Copy the data below. Keep every line exactly as it is.

┌─ EXCERPTED DATA

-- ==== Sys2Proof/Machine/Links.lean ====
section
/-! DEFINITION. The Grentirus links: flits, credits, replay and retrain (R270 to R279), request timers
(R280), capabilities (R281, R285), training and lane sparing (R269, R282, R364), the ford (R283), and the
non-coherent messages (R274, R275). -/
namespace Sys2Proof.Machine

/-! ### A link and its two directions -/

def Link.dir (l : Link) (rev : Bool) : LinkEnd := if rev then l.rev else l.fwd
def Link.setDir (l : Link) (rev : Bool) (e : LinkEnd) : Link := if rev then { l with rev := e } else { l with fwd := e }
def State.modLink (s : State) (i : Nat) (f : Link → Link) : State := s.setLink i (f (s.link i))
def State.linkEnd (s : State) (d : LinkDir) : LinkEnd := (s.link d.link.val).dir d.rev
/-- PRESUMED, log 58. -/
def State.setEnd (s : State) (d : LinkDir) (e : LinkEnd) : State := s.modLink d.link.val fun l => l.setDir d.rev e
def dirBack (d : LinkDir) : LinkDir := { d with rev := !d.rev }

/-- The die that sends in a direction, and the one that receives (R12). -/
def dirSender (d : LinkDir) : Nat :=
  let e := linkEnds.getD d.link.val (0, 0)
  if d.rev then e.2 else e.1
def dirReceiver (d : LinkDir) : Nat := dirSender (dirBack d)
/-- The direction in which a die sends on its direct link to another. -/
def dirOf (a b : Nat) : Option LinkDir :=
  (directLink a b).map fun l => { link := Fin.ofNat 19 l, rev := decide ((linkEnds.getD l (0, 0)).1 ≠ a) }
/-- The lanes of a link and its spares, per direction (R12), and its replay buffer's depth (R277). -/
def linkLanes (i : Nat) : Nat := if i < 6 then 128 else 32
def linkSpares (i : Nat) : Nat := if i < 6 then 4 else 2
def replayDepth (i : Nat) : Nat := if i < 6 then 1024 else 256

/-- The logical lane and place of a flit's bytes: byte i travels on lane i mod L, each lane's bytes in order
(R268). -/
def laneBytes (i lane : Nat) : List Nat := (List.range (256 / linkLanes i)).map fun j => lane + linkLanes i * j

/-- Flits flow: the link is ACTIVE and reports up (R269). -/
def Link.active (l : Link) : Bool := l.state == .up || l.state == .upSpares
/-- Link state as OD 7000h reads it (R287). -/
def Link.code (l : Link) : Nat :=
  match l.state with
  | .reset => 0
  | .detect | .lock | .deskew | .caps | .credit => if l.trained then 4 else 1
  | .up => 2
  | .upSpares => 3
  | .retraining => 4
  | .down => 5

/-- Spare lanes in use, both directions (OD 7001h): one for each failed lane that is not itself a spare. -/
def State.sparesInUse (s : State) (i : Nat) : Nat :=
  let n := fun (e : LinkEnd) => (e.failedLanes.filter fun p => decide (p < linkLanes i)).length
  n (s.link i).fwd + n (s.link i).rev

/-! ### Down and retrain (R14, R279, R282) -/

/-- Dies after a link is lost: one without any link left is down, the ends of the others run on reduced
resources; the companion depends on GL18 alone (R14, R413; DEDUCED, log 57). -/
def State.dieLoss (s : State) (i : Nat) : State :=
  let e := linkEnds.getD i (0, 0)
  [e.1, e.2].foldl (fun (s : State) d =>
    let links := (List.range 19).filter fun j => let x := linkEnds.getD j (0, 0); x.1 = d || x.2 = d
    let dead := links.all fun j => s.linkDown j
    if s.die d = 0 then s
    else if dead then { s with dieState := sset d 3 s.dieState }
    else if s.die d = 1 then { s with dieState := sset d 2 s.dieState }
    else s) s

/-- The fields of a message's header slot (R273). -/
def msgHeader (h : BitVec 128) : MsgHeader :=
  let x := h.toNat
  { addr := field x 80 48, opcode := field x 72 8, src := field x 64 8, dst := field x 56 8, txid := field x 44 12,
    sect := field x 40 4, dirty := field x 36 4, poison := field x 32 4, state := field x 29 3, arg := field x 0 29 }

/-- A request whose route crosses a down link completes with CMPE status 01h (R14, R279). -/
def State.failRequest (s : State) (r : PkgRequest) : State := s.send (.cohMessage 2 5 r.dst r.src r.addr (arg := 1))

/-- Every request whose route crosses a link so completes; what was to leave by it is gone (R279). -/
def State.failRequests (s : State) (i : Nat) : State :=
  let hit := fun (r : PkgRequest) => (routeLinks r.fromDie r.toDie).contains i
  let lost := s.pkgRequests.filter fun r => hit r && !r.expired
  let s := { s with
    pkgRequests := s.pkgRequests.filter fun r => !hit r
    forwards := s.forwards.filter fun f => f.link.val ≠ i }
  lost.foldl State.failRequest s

└─

▸ **TASK OUTPUT**:
-- ==== Sys2Proof/Machine/Links.lean ====
section
/-! DEFINITION. The Grentirus links: flits, credits, replay and retrain (R270 to R279), request timers
(R280), capabilities (R281, R285), training and lane sparing (R269, R282, R364), the ford (R283), and the
non-coherent messages (R274, R275). -/
namespace Sys2Proof.Machine

/-! ### A link and its two directions -/

def Link.dir (l : Link) (rev : Bool) : LinkEnd := if rev then l.rev else l.fwd
def Link.setDir (l : Link) (rev : Bool) (e : LinkEnd) : Link := if rev then { l with rev := e } else { l with fwd := e }
def State.modLink (s : State) (i : Nat) (f : Link → Link) : State := s.setLink i (f (s.link i))
def State.linkEnd (s : State) (d : LinkDir) : LinkEnd := (s.link d.link.val).dir d.rev
/-- PRESUMED, log 58. -/
def State.setEnd (s : State) (d : LinkDir) (e : LinkEnd) : State := s.modLink d.link.val fun l => l.setDir d.rev e
def dirBack (d : LinkDir) : LinkDir := { d with rev := !d.rev }

/-- The die that sends in a direction, and the one that receives (R12). -/
def dirSender (d : LinkDir) : Nat :=
  let e := linkEnds.getD d.link.val (0, 0)
  if d.rev then e.2 else e.1
def dirReceiver (d : LinkDir) : Nat := dirSender (dirBack d)
/-- The direction in which a die sends on its direct link to another. -/
def dirOf (a b : Nat) : Option LinkDir :=
  (directLink a b).map fun l => { link := Fin.ofNat 19 l, rev := decide ((linkEnds.getD l (0, 0)).1 ≠ a) }
/-- The lanes of a link and its spares, per direction (R12), and its replay buffer's depth (R277). -/
def linkLanes (i : Nat) : Nat := if i < 6 then 128 else 32
def linkSpares (i : Nat) : Nat := if i < 6 then 4 else 2
def replayDepth (i : Nat) : Nat := if i < 6 then 1024 else 256

/-- The logical lane and place of a flit's bytes: byte i travels on lane i mod L, each lane's bytes in order
(R268). -/
def laneBytes (i lane : Nat) : List Nat := (List.range (256 / linkLanes i)).map fun j => lane + linkLanes i * j

/-- Flits flow: the link is ACTIVE and reports up (R269). -/
def Link.active (l : Link) : Bool := l.state == .up || l.state == .upSpares
/-- Link state as OD 7000h reads it (R287). -/
def Link.code (l : Link) : Nat :=
  match l.state with
  | .reset => 0
  | .detect | .lock | .deskew | .caps | .credit => if l.trained then 4 else 1
  | .up => 2
  | .upSpares => 3
  | .retraining => 4
  | .down => 5

/-- Spare lanes in use, both directions (OD 7001h): one for each failed lane that is not itself a spare. -/
def State.sparesInUse (s : State) (i : Nat) : Nat :=
  let n := fun (e : LinkEnd) => (e.failedLanes.filter fun p => decide (p < linkLanes i)).length
  n (s.link i).fwd + n (s.link i).rev

/-! ### Down and retrain (R14, R279, R282) -/

/-- Dies after a link is lost: one without any link left is down, the ends of the others run on reduced
resources; the companion depends on GL18 alone (R14, R413; DEDUCED, log 57). -/
def State.dieLoss (s : State) (i : Nat) : State :=
  let e := linkEnds.getD i (0, 0)
  [e.1, e.2].foldl (fun (s : State) d =>
    let links := (List.range 19).filter fun j => let x := linkEnds.getD j (0, 0); x.1 = d || x.2 = d
    let dead := links.all fun j => s.linkDown j
    if s.die d = 0 then s
    else if dead then { s with dieState := sset d 3 s.dieState }
    else if s.die d = 1 then { s with dieState := sset d 2 s.dieState }
    else s) s

/-- The fields of a message's header slot (R273). -/
def msgHeader (h : BitVec 128) : MsgHeader :=
  let x := h.toNat
  { addr := field x 80 48, opcode := field x 72 8, src := field x 64 8, dst := field x 56 8, txid := field x 44 12,
    sect := field x 40 4, dirty := field x 36 4, poison := field x 32 4, state := field x 29 3, arg := field x 0 29 }

/-- A request whose route crosses a down link completes with CMPE status 01h (R14, R279). -/
def State.failRequest (s : State) (r : PkgRequest) : State := s.send (.cohMessage 2 5 r.dst r.src r.addr (arg := 1))

/-- Every request whose route crosses a link so completes; what was to leave by it is gone (R279). -/
def State.failRequests (s : State) (i : Nat) : State :=
  let hit := fun (r : PkgRequest) => (routeLinks r.fromDie r.toDie).contains i
  let lost := s.pkgRequests.filter fun r => hit r && !r.expired
  let s := { s with
    pkgRequests := s.pkgRequests.filter fun r => !hit r
    forwards := s.forwards.filter fun f => f.link.val ≠ i }
  lost.foldl State.failRequest s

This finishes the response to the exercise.